During the Iron Age and the Roman era, it was part of the territory of the Ordovices. The pre-Roman hill fort Dinas Dinorwig and the Roman fort of Segontium were located there. The main defensive fortress in the era of the Welsh princes was Dolbadarn Castle, near modern Llanberis.

Important ecclesiastical centres were to be found in Bangor and Clynnog Fawr. The bishops of Bangor, the successors of St Deiniol, had an extensive holding of land in the north of the cantref. This area, known as Maenol Bangor, contained 13 hamlets, whose tenants paid rent to the bishop. Clynnog owned broad lands in Llŷn and Anglesey.

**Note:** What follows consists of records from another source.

-- ==== Sys2Proof/Tests/Slice0.lean ====
section
/-! SUPPORT. Tests of this phase: the checks of WellFormed refuse an ill-formed term each, and for every statement that has hypotheses
a concrete state and operands that meet them, clause by clause. -/

namespace Sys2Proof.Tests

set_option Elab.async false

open Sys2Proof Machine

/-- The state right after reset, with the module in state `m`. -/
def inMode (m : Mode) : State := { State.reset with drv := { State.reset.drv with st := m } }

/-- A descriptor from the host's ring 8 with the payload `pay`, padded with zeros to `n` bytes. -/
def rq (n : Nat) (pay : List Byte) : Req :=
  { ring := 8, seq := 1, cls := 0, flags := 0, len := n, pay := padTo n pay }

/-- The command ends with status `st`: the completion of a descriptor of SEQ 1 in the first slot of ring 9 carries it (R59). A row
that `jobEnds` speaks of ends with `stOk` only where its form and its further condition hold, with `stRange` only where its form
fails, and with its third status only where the form holds and the condition fails: so each end shows operands of its case. -/
def ends (p : Instr × State × W16) : Bool :=
  match exec p.1 p.2.1 with
  | .next t => leNat (memRead t.io.qsram (9 * 0x4000) 32) 2 2 == 1 && leNat (memRead t.io.qsram (9 * 0x4000) 32) 4 2 == p.2.2.toNat
  | _ => false

/-- The eight bytes of a word, and zeros. -/
def w8 (v : Nat) : List Byte := leBytes 8 v
def zs (n : Nat) : List Byte := List.replicate n 0

/-- CONFIGURED and RUNNING after reset. -/
def sby : State := inMode .standby
def cfgd : State := inMode .configured
def rung : State := inMode .running

/-! ### WellFormed refuses an ill-formed term for each of its checks -/

theorem test_wf_ring : instrWf (.qryState { rq 0 [] with ring := 64 }) = false := by decide
theorem test_wf_class : instrWf (.qryState { rq 0 [] with cls := 256 }) = false := by decide
theorem test_wf_len : reqWf { rq 0 [] with len := 3585, pay := List.replicate 3585 0 } = false := by decide +kernel
theorem test_wf_payload : instrWf (.cfgRelease { rq 0 [] with len := 1 }) = false := by decide
theorem test_wf_can_frame : instrWf (.canFrameReceived 0
    { ide := false, fdf := true, brs := false, esi := false, id := 0, dlc := 15, remote := false, data := List.replicate 65 0, tstamp := 0 }) = false := by
  decide
theorem test_wf_eth_body : instrWf (.adexiaFrameReceived 0
    { dstMac := 0, srcMac := 0, etype := 0, body := List.replicate 1501 0, rct := none, fcsOk := true }) = false := by decide +kernel
theorem test_wf_trailer : ethFrameWf { dstMac := 0, srcMac := 0, etype := 0, body := [], rct := some ⟨65536, 10⟩, fcsOk := true } = false ∧
    ethFrameWf { dstMac := 0, srcMac := 0, etype := 0, body := [], rct := some ⟨0, 16⟩, fcsOk := true } = false := by decide
theorem test_wf_write_frame : instrWf (.hostWriteFrame 0x38 0 (List.replicate 66 0) none 0) = false := by decide
theorem test_wf_late_entry : instrWf (.contextRelease 0 [512]) = false := by decide
theorem test_wf_injected_index : instrWf (.conversionComplete 0 true 4 0 false) = false := by decide
theorem test_wf_answer : instrWf (.qaAnswer [0, 0, 0, 0, 0] 0) = false := by decide
theorem test_wf_good : instrWf (.cfgCommit (rq 1 [1]) default) = true := by decide

/-! ### The interface (O1 to O11) -/

theorem test_StepRunsTheFrontCommand : ∃ (c : Instr) (rest : List Instr) (s : State), rest ≠ [] ∧ serving s = true ∧
    step { s with pending := c :: rest } = exec c { s with pending := rest } :=
  ⟨.descriptorTake, [.portRst], inMode .standby, by decide, by decide, rfl⟩

theorem test_IdleStepTicksTheClocks : State.reset.pending = [] := rfl

theorem test_JobsAreAppliedOnlyWhereLegalAndServed :
    (jobOpcode (.cfgRelease (rq 0 [])) = some (0x1051, rq 0 []) ∧ serving (inMode .standby) = true ∧
      legal (inMode .standby).drv.st 0x1051 = false) ∧ serving State.reset = false := by decide

theorem test_HostFramesWriteAndRead :
    let s := inMode .standby
    let p := { s with io := { s.io with hpCtrl := 0 } }
    let c := crc16 (frameBytes 0x38 0 [7])
    portUp State.reset = false ∧ (portUp s = true ∧ ¬writeFormed 0x38 2 [0] none 16 s) ∧
      (writeFormed 0x38 0 [7] (some (c + 1)) 20 s ∧ c + 1 ≠ c) ∧
      writeFormed 0x38 0 [7] (some c) 20 s ∧
      (portUp p = true ∧ writeFormed 0x38 (BitVec.ofNat 24 (0x100000 - 256)) (List.replicate 64 0) none 520 p) ∧
      (0xFFF00 % 4 = 0 ∧ 0xFFF00 + 4 * 64 ≤ 0x100000) ∧ (readWord s 0x100000).isSome = true ∧ readWord s 0x100028 = none := by
  simp only [writeFormed]; decide +kernel

theorem test_DirectWritesAndDoorbells :
    let s := inMode .configured
    let t := inMode .running
    let u := { s with io := { s.io with hpCtrl := 0x00010002 } }
    portUp s = true ∧ portUp t = true ∧
      -- HP_CTRL: CRC_EN changes where RWA allows, HOST_WD tightens
      (bit (0x00010000 : W32) 1 ≠ bit s.io.hpCtrl 1 ∧ s.drv.st = .configured ∧ fld (0x00010000 : W32) 31 16 ≠ 0 ∧ fld s.io.hpCtrl 31 16 = 0) ∧
      (bit (0 : W32) 1 ≠ bit t.io.hpCtrl 1 ∧ t.drv.st ≠ .standby ∧ t.drv.st ≠ .configured) ∧
      (bit (2 : W32) 1 = bit u.io.hpCtrl 1 ∧ fld (2 : W32) 31 16 = 0 ∧ fld u.io.hpCtrl 31 16 = 1) ∧
      -- doorbells
      (hostOwns s.io 8 = true ∧ ptrOk (s.io.q 8) 31 = true) ∧ (hostOwns s.io 63 = false) ∧ ptrOk (s.io.q 8) 32 = false := by
  decide +kernel

/-- Ring 8 with one entry of a chain before ICSIS_PTR. -/
def withEntry (e : List Byte) : State :=
  let s := inMode .standby
  { s with io := { s.io with qsram := memWrite s.io.qsram (8 * 0x4000) (padTo 64 e), queues := s.io.queues.upd 8 fun q => { q with hostPtr := 1 } } }

theorem test_QueueConfigurationAndInterfaceTimers :
    let s := inMode .standby
    let r := rq 8 [14, 1, 4, 0, 9, 0, 0, 0]
    let one := { s with io := { s.io with irqStat := 0, queues := s.io.queues.upd 9 fun q => { q with irqTime := 1, icsisPtr := 1 } } }
    let wd := { s with io := { s.io with hpCtrl := 0x00010002 } }
    -- CFG_QUEUE and CFG_EVENTS
    (applies 0x1001 (rq 8 [7]) s ∧ applies 0x1001 r s ∧ parseQueue (rq 8 [7]) s.io = none) ∧
      ((parseQueue r s.io).map (fun c => queueBusy s.io c.qnum r.ring) = some false) ∧
      ((parseQueue (rq 8 [8, 1, 4, 0, 9]) s.io).map (fun c => queueBusy s.io c.qnum r.ring) = some true) ∧ applies 0x1002 (rq 8 [9, 11, 13]) s ∧
      (eventRingOk s.io 0 9 && eventRingOk s.io 1 11 && eventRingOk s.io 2 13) = true ∧ eventRingOk s.io 0 8 = false ∧
      -- IRQ_TIME_EXPIRY, FAULT_LOG_COPY, HOST_SILENCE_TIMEOUT
      ((one.io.q 9).isCpl = true ∧ (one.io.q 9).irqTime ≠ 0 ∧ (one.io.q 9).held ≠ 0 ∧ (one.io.q 9).timed = false) ∧
      bit s.sup.railOut 4 = false ∧ (fromStandby.contains wd.drv.st = true ∧ wd.io.hostWd ≠ 0 ∧ wd.io.silent = false) := by
  decide +kernel

/-- What the check of a whole chain at the head of ring 8 answers; `none` where no whole chain stands there. -/
def taken (s : State) : Option (Option W16) :=
  match headChain s.io 8 with
  | .whole es =>
    let op := leNat (es.headD []) 0 2
    let r := reqOf 8 es
    some (takeCheck s 8 op r (tailZero es)
      { opcode := BitVec.ofNat 16 op, req := r, tAcc := now s, cost := costOf op r, entries := longest op r,
        due := s.clk.tb + 4 * classBound r.cls, demands := demandsNow s })
  | _ => none

theorem test_DescriptorTakeAcceptsOrRefuses :
    let good := withEntry [0x02, 0x50, 1, 0, 4, 0, 1, 0, 0]
    let unknown := withEntry [0x05, 0x10, 1, 0, 0, 0, 0, 0]
    (serving good = true ∧ nextRing (inMode .standby) = none) ∧
      (nextRing (withEntry [0, 0]) = some 8 ∧ (match headChain (withEntry [0, 0]).io 8 with | .bad es => es.length | _ => 0) = 1) ∧
      (nextRing unknown = some 8 ∧ taken unknown = some (some stOpcode)) ∧ nextRing good = some 8 ∧ taken good = some none := by
  decide +kernel

theorem test_StateEventsAreResolvedByRank :
    let s := { State.reset with drv := { State.reset.drv with st := .running, events := [⟨.runEnd, 0x2004⟩, ⟨.stopReq, 0x4001⟩] } }
    serving s = true ∧ noEvent (inMode .standby) ∧
      (winner s.drv.st (s.drv.events ++ persistent s)).map (fun p => p.1) = some .safeStop := by decide +kernel
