/-- The bring-up of 70 R303: from a quiet Idle or Armed ring with valid parameters, START with one RST_DONE after its reset request
reaches Streaming, with the unit enabled, the clock External, the interrupt source on and every cursor at its start. The division
of START into the steps performed here is the model's (log 10). -/
def Obligations.BringUp : Prop :=
  ∀ (s : State) (c : Chan) (r : Ring) (pitch lines : Nat), s.At c → c.host = none → c.ring = some r → r.Shape →
    (c.ringState = .idle ∨ c.ringState = .armed) → c.drainRunning = false → c.en = false →
    (∀ t ∈ r.table, t.toNat ∈ s.shared.allocated) →
    1 ≤ pitch → 1 ≤ lines → pitch * lines = r.slotSize → r.slotSize % 188 = 0 →
    ∃ low high,
      (∀ (i : Fin 8) (t : Addr), r.table[i.val]? = some t →
        low.get i = t.extractLsb' 12 20 ∧ high.get i = t.extractLsb' 32 32) ∧
      (∀ i : Fin 8, r.nSlots ≤ i.val → low.get i = c.tableLow.get i ∧ high.get i = c.tableHigh.get i) ∧
      runOps [.start pitch lines, .start pitch lines, .rstDone, .start pitch lines, .start pitch lines,
          .start pitch lines, .start pitch lines, .start pitch lines] s = .next (s.put
        ⟨{ c with en := true, slotCountM1 := BitVec.ofNat 3 (r.nSlots - 1), writeIndex := 0, rst := false,
                  tableLow := low, tableHigh := high, blockSize := BitVec.ofNat 32 r.slotSize,
                  totalSize := BitVec.ofNat 32 (r.nSlots * r.slotSize), intEnable := true, readIndex := 0,
                  resyncOffset := none, stage := [], pending := 0, ringState := .streaming, clockMode := .external,
                  fillPos := 0, inflight := [], trackDirty := false, needsReset := false, result := .ok },
          published r.table s.shared⟩)

/-- 42 R174: STOP outside Streaming ends with `Ok` and touches nothing. -/
def Obligations.StopOutsideStreaming : Prop :=
  ∀ (s : State) (c : Chan), s.At c → c.host = none → c.ringState ≠ .streaming →
    exec .stop s = .next (s.putChan { c with result := .ok })

/-- STOP's steps (42 R172, R173; the HOST's place is the model's, log 10): the interrupt source off; the join, which has no step
while a pass runs and else cancels a scheduled one; the unit off, its queue landed; the clock Internal and the ring Idle. -/
def Obligations.StopSteps : Prop :=
  ∀ (s : State) (c : Chan), s.At c →
    (c.host = none → c.ringState = .streaming →
      exec .stop s = .next (s.putChan { c with intEnable := false, host := some (.stop .join) })) ∧
    (c.host = some (.stop .join) →
      (c.drainRunning = true → ∃ r, exec .stop s = .refused r) ∧
      (c.drainRunning = false →
        exec .stop s = .next (s.putChan { c with pending := 0, host := some (.stop .disable) }))) ∧
    (c.host = some (.stop .disable) →
      (c.en = false → exec .stop s = .next (s.putChan { c with host := some (.stop .clock) })) ∧
      (c.en = true → (∀ e ∈ c.inflight, pageOf e.addr.toNat ∈ s.shared.allocated) →
        exec .stop s = .next (s.put ⟨{ c with en := false, inflight := [], needsReset := true,
                                              host := some (.stop .clock) }, landed c.inflight s.shared⟩))) ∧
    (c.host = some (.stop .clock) →
      exec .stop s = .next (s.putChan { c with clockMode := .internal, ringState := .idle, host := none, result := .ok }))

/-- The shut-down of 70 R304: from Streaming with no pass running, STOP reaches Idle, with the interrupt source off, nothing
scheduled, the queue landed, the unit off and in need of a reset, the clock Internal; the drain's cursors stay. The division of
STOP into the steps performed here is the model's (log 10). -/
def Obligations.ShutDown : Prop :=
  ∀ (s : State) (c : Chan), s.At c → c.host = none → c.ringState = .streaming → c.drainRunning = false → c.en = true →
    (∀ e ∈ c.inflight, pageOf e.addr.toNat ∈ s.shared.allocated) →
    runOps [.stop, .stop, .stop, .stop] s = .next (s.put
      ⟨{ c with intEnable := false, pending := 0, en := false, inflight := [], needsReset := true,
                clockMode := .internal, ringState := .idle, result := .ok }, landed c.inflight s.shared⟩)

/-! ### The synchronizer -/

/-- 43 R185, R187: what SCAN returns, with no effect but its result. -/
def Obligations.ScanResult : Prop :=
  (∀ slot known, tagOf (.scan slot known) = 0x49) ∧
  ∀ (s : State) (c : Chan) (slot : List Byte) (known : Option Nat), s.At c →
    ((∃ k, known = some k ∧ slot[k]? = some 0x47#8) →
      exec (.scan slot known) s = .next (s.putChan { c with result := .scanned .kept known })) ∧
    (¬(∃ k, known = some k ∧ slot[k]? = some 0x47#8) →
      (∀ i, search slot = some i →
        exec (.scan slot known) s = .next (s.putChan { c with result := .scanned .resynced (some i) })) ∧
      (search slot = none →
        exec (.scan slot known) s = .next (s.putChan { c with result := .scanned .desynchronized known })))

/-- 43 R186: the search finds the smallest offset in 0..187 at which three markers stand one packet apart, and nothing where there
is none. -/
def Obligations.SearchFindsFirst : Prop :=
  ∀ slot : List Byte,
    let hit := fun i => i + 376 < slot.length ∧ slot[i]? = some 0x47#8 ∧ slot[i + 188]? = some 0x47#8 ∧
      slot[i + 376]? = some 0x47#8
    (∀ i, search slot = some i ↔ i ≤ 187 ∧ hit i ∧ ∀ j, j < i → ¬hit j) ∧
    (search slot = none ↔ ∀ i, i ≤ 187 → ¬hit i)

/-- 43 R190(a): a buffer with markers from `k` on, one packet apart, and no earlier run of three is found at `k`, and aligning it
gives the whole packets from `k` on, every 188th byte of which is a marker. -/
def Obligations.ScanRoundTrip : Prop :=
  ∀ (slot : List Byte) (k : Nat), k ≤ 187 → k + 377 ≤ slot.length →
    (∀ m, k + 188 * m < slot.length → slot[k + 188 * m]? = some 0x47#8) →
    (∀ i, i < k → ¬(slot[i]? = some 0x47#8 ∧ slot[i + 188]? = some 0x47#8 ∧ slot[i + 376]? = some 0x47#8)) →
    scan slot none = (.resynced, some k) ∧
    (align slot k []).1 = (slot.drop k).take (188 * ((slot.length - k) / 188)) ∧
    ∀ m, 188 * m < (align slot k []).1.length → (align slot k []).1[188 * m]? = some 0x47#8

/-- 43 R188: what ALIGN returns, with no effect but its result: the straddling packet where the staged tail fits, the whole packets
from the offset on, and the tail that is left; the bytes out are whole packets and the tail is shorter than one. -/
def Obligations.AlignResult : Prop :=
  (∀ slot off stage, tagOf (.align slot off stage) = 0x4A) ∧
  ∀ (s : State) (c : Chan) (slot : List Byte) (off : Nat) (stage : List Byte), s.At c →
    ∃ out tail,
      exec (.align slot off stage) s = .next (s.putChan { c with result := .aligned out tail }) ∧
      out.length % 188 = 0 ∧ tail.length ≤ 187 ∧
      (slot.length ≤ off → out = [] ∧ tail = []) ∧
      (off < slot.length →
        tail = slot.drop (off + 188 * ((slot.length - off) / 188)) ∧
        (stage.length + off = 188 ∧ stage[0]? = some 0x47#8 →
          out ++ tail = stage ++ slot) ∧
        (¬(stage.length + off = 188 ∧ stage[0]? = some 0x47#8) →
          out ++ tail = slot.drop off))

/-- 43 R190(b): over any number of slots of an in-step stream, drained from a fresh start, no byte is lost or repeated from the
first marker on: what the sink has, with the staged tail, is the stream from its first marker. No slot is rejected or
desynchronized, and from the second slot on every buffer has exactly the slot's size. -/
def Obligations.InStepStreamKept : Prop :=
  ∀ (n k size : Nat) (first : List Byte) (slots : List (List Byte)) (c : Chan),
    k ≤ 187 → size % 188 = 0 → 564 ≤ size → (∀ b ∈ first :: slots, b.length = size) →
    c.resyncOffset = none → c.stage = [] →
    (∀ m, k + 188 * m < (first :: slots).flatten.length → (first :: slots).flatten[k + 188 * m]? = some 0x47#8) →
    (∀ i, i < k → ¬(first[i]? = some 0x47#8 ∧ first[i + 188]? = some 0x47#8 ∧ first[i + 376]? = some 0x47#8)) →
    let c' := (first :: slots).foldl (fun acc b => consumeSlot n b acc) c
    ∃ head bufs, c'.sinkOut = c.sinkOut ++ head :: bufs ∧ bufs.length = slots.length ∧ (∀ b ∈ bufs, b.length = size) ∧
      (head :: bufs).flatten ++ c'.stage = (first :: slots).flatten.drop k ∧
      c'.resyncOffset = some k ∧ c'.sinkRejected = c.sinkRejected ∧ c'.log = c.log

/-! ### The interrupt bridge -/

/-- 44 R206: the sink takes a non-empty buffer of whole packets that begins with a marker and counts any other as rejected; nothing
else happens. -/
def Obligations.SinkWriteEffect : Prop :=
  (∀ bytes, tagOf (.sinkWrite bytes) = 0x4B) ∧
  ∀ (s : State) (c : Chan) (bytes : List Byte), s.At c →
    (bytes.length % 188 = 0 ∧ 0 < bytes.length ∧ bytes[0]? = some 0x47#8 →
      ∃ res, exec (.sinkWrite bytes) s = .next (s.putChan { c with sinkOut := c.sinkOut ++ [bytes], result := res })) ∧
    (¬(bytes.length % 188 = 0 ∧ 0 < bytes.length ∧ bytes[0]? = some 0x47#8) →
      ∃ res, exec (.sinkWrite bytes) s =
        .next (s.putChan { c with sinkRejected := c.sinkRejected + 1, result := res }))

/-- 44 R200: taking the interrupt acknowledges it and counts with saturation at 2, nothing else; a pass is scheduled exactly where
`pending` is above 0. -/
def Obligations.InterruptTaken : Prop :=
  tagOf .irq = 0x83 ∧
  ∀ (s : State) (c : Chan), s.At c →
    (c.intStatus = true → c.intEnable = true → c.ringState ≠ .absent →
      exec .irq s = .next (s.putChan { c with intStatus := false, pending := min 2 (c.pending + 1) })) ∧
    (c.intStatus = false ∨ c.intEnable = false ∨ c.ringState = .absent → ∃ r, exec .irq s = .refused r)

/-- 44 R202, R203 with 41 R145: DRAIN_BEGIN reads the write index once and counts the slots that lie further behind it than
`MARGIN`; a distance of 0 is a spurious wake and is logged. -/
def Obligations.DrainBeginEffect : Prop :=
  tagOf .drainBegin = 0x84 ∧
  (∀ (s : State) (c : Chan), s.At c → c.pending = 0 ∨ c.drainRunning = true ∨ c.ringState = .absent →
    ∃ r, exec .drainBegin s = .refused r) ∧
  ∀ (s : State) (c : Chan) (r : Ring), s.At c → 0 < c.pending → c.drainRunning = false → c.ringState ≠ .absent →
    c.ring = some r → c.readIndex < r.nSlots →
    ∃ (x : SlotIx) (waiting : List Nat) (draws : Nat),
      (¬(s.cfg.erratumRewrite = true ∧ c.en = true ∧ c.trackDirty = true) →
        x = c.writeIndex ∧ waiting = c.spoilIn ∧ draws = s.shared.draws) ∧
      (s.cfg.erratumRewrite = true ∧ c.en = true ∧ c.trackDirty = true → x.toNat ≤ c.slotCountM1.toNat) ∧
      exec .drainBegin s = .next (s.put
        ⟨{ c with writeIndex := x, spoilIn := waiting, rst := c.rst && !s.cfg.erratumRewrite,
                  trackDirty := c.trackDirty && !s.cfg.erratumRewrite, drainRunning := true,
                  drainLeft := (x.toNat % r.nSlots + r.nSlots - c.readIndex) % r.nSlots - s.cfg.margin.slots,
                  log := if (x.toNat % r.nSlots + r.nSlots - c.readIndex) % r.nSlots = 0 then
                    c.log ++ [.spuriousInterrupt] else c.log },
          { s.shared with draws := draws }⟩)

Arfon features prominently in Welsh mythology, particularly in the Fourth Branch of the Mabinogi. Math fab Mathonwy's court at Caer Dathyl was located there, as was Aranrhod's at Caer Aranrhod. The battle between the forces of Math and Pryderi took place in Arfon. Lleu Llaw Gyffes flies to Nantlleu in Arfon in the form of an eagle after his attempted murder by Gronw Pebr.

A local government district of the same name existed from 1974 to 1996, when Gwynedd became a unitary authority. The name Arfon itself is still used for the area, as it has been for centuries in Wales.